В деревне - Иван Потрч
— Иисусе Христе, господи наш, — выдохнула Топлечка так громко, как мне еще не доводилось слышать, и опустила передник. — Что поделаешь, если кончина ему вышла такая?
Она явно не собиралась уступать.
Брат Топлека еще выше задрал голову, вытянул шею, посмотрел на закопченный потолок и изрек:
— Ну да, вы, бабы, никогда ничего не можете, а Францл вот мертв.
Топлечка промолчала и не пошевелилась. Я повернулся и ушел в кухню, оставляя их один на один. Но мне было слышно, как мужик опять затянул:
— Жутко зевает! А вы где были, когда он кончался?

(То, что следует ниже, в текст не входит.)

/-- The words of the cache that oscillator n of voice v reads in a frame. -/
def Zone.oscWords (z : Zone) (h : HostC) (m : Mem72) (v n : Nat) (vo : Voice) (a : Addends) : List Nat :=
  let p := oscP m v n
  let o := vo.sig.osc[fin 3 n]
  if o.dis || o.fin then []
  else match p.mode, h.wHdr p.item, h.src p with
    | 1, some (it, nt, l, w), _ =>
      let k := if o.lvl = 255 then waveLevel (pitchInc (pitchOf m v vo.st.note p (addUnits a (1 + n) 786432)).1) l else o.lvl
      let t := waveTables nt p (addUnits a (7 + n) 65536)
      (waveTaps l w t.1 t.2 k o.ph.toNat).flatMap (fun b => z.wordsAt it b (w / 8))
    | 2, _, some s => z.tapWords s o.pos
    | 3, _, some s => (if o.ga.on then z.tapWords s o.ga.y else []) ++ (if o.gb.on then z.tapWords s o.gb.y else [])
    | _, _, _ => []

/-- The check of the words that oscillator n reads (R81, R350), where the cache holds an error at all. -/
def Zone.oscCheck (z : Zone) (h : HostC) (m : Mem72) (v n : Nat) (vo : Voice) (a : Addends) : Zone :=
  if z.mem.marks.any (fun p => p.1 / 2 ^ 20 == memCache) then z.cacheCheck (z.oscWords h m v n vo a) else z

/-- One frame of oscillator n of voice v (R90–R105). s0–s2 are this frame's samples of lower oscillators and the previous
frame's of the others (R86). -/
def Zone.oscFrame (z : Zone) (h : HostC) (m : Mem72) (v n : Nat) (vo : Voice) (a : Addends) : OscOut :=
  let p := oscP m v n
  let o := vo.sig.osc[fin 3 n]
  if o.dis ∨ p.mode = 0 then ⟨o.put 0, 0, false, false⟩
  else if p.mode = 7 then z.oscNoise p o
  else
    let (pitch, cl) := pitchOf m v vo.st.note p (addUnits a (1 + n) 786432)
    let inc := pitchInc pitch
    let r := match p.mode with
      | 1 => z.oscWave h p o pitch (addUnits a (7 + n) 65536)
      | 2 => z.oscSample h p o pitch
      | 3 => z.oscGrain h p o pitch ((vo.st.dl.map DlSt.rate).getD 1) (addend a (16 + n))
      | 4 =>
        let mi := if 1 ≤ p.fmsrc ∧ p.fmsrc ≤ 3 then vo.sig.osc[fin 3 (p.fmsrc - 1)].s
          else if p.fmsrc = 4 then roundShift (o.s + o.s1) 1 else 0
        oscFm o inc mi (clampG (p.fmidx + addG a (13 + n)))
      | 5 => oscPulse o inc ((oscP m v n).morph + addUnits a (10 + n) 32768)
      | _ => oscSaw o inc
    { r with clamp := r.clamp || cl }

/-! Filters (R106–R110). -/

/-- What the lane work of an element has raised: AOV, LOST, SAT (R77, R80, R86). -/
structure LaneFl where
  aov  : Bool
  lost : Bool
  sat  : Bool
  deriving DecidableEq, Repr

/-- What either of two pieces of lane work has raised. -/
def LaneFl.or (a b : LaneFl) : LaneFl := ⟨a.aov || b.aov, a.lost || b.lost, a.sat || b.sat⟩

/-- No flag. -/
def LaneFl.none0 : LaneFl := ⟨false, false, false⟩

/-- A sum of exact terms in a lane accumulator: the first is loaded (R74–R76). -/
def laneAcc (xs : List Int) : AccSt := xs.foldl AccSt.add AccSt.zero

/-- The flags that a lane accumulator has raised. -/
def AccSt.flags (a : AccSt) : LaneFl := ⟨a.aov, a.lost, false⟩

/-- One stage (R107): g = (a1, a2, a3, k); output by MODE; the states stored as A72 (R109); every sum is formed in a lane
accumulator and read under R78. -/
def stage (mode : Nat) (a1 a2 a3 k pk u z1 z2 : Int) : Int × Int × Int × LaneFl :=
  let w3 := laneAcc [u, -z2]
  let w1 := laneAcc [mulAG z1 a1, mulAG w3.read a2]
  let w2 := laneAcc [z2, mulAG z1 a2, mulAG w3.read a3]
  let v1 := w1.read
  let v2 := w2.read
  let b := laneAcc [mulAG v1 k]
  let y := match mode with
    | 1 => w2
    | 2 => laneAcc [u, -b.read, -v2]
    | 3 => b
    | 4 => laneAcc [u, -b.read]
    | _ => laneAcc [u, mulAG b.read pk]
  let m1 := laneAcc [2 * v1, -z1]
  let m2 := laneAcc [2 * v2, -z2]
  let (n1, s1) := m1.store tgtA72
  let (n2, s2) := m2.store tgtA72
  (y.read, n1, n2, ([w3, w1, w2, y, m1, m2].foldl (fun f a => f.or a.flags) ⟨false, false, s1 || s2⟩))

/-- A filter's frame before its LEVEL: output, states, flags of its lane work. -/
def FltSt.frame (f : FltSt) (p : FltP) (note : Nat) (cutAdd resAdd : Int) (u : Int) : Int × FltSt × LaneFl :=
  if p.mode = 0 ∨ p.mode ≥ 6 then (u, f, LaneFl.none0)
  else
    let c := p.cut + roundHalfUp ((p.key : Rat) / 2 ^ 32 * ((note : Int) * 65536 - 60 * 65536 : Int)) + cutAdd
    let q := (clampI 0 65535 (p.res + resAdd)).toNat
    let a := fun (i : Nat) => filtCoef c q i
    let pk := gainDb (p.pgain * 16384) - g36One
    let (y, n1, n2, s) := stage p.mode (a 0) (a 1) (a 2) (a 3) pk u f.z1 f.z2
    let f' := { f with z1 := n1, z2 := n2 }
    if p.slope ∧ p.mode ≠ 5 then
      let q2 := if p.mode = 1 ∨ p.mode = 2 then 65536 else q
      let b := fun (i : Nat) => filtCoef c q2 i
      let (y2, m1, m2, t) := stage p.mode (b 0) (b 1) (b 2) (b 3) pk y f.y1 f.y2
      (y2, { f' with y1 := m1, y2 := m2 }, s.or t)
    else (y, f', s)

Я омертвел, меня обдало жаром. Я услышал, как женщина зашмыгала носом и, вытирая слезы, стала рассказывать историю, которую в тот день с утра до вечера она повторяла бессчетное количество раз и слышать которую становилось все более невыносимо. Это была сплошь выдумка о том, как муж ее позвал, как она встала, оделась и пошла приготовить ему напиток, как принесла ему этот напиток, а он принял все вместе, напиток и лекарства, и будто… будто выглядел он вполне нормально. Потом она вышла в кухню взглянуть на огонь в очаге — когда просыпаешься посреди ночи, голова всегда дурная! — а потом легла, и все это время, пока лежала, ей казалось странным, почему он не стонет — он стонал ночи напролет! — и будто не было у нее покоя; тогда она опять встала, пошла к нему и хотела сунуть под одеяло его руку, которую он высунул наружу, — упокой господи его душеньку! — и увидела, что уже наступил конец и уснул он навеки.
— Ох, Иисусе Христе, — заканчивала она, — тяжелая, лихая болезнь у него была, а умирал он легко, погас как свечка, даже крикнуть не успел.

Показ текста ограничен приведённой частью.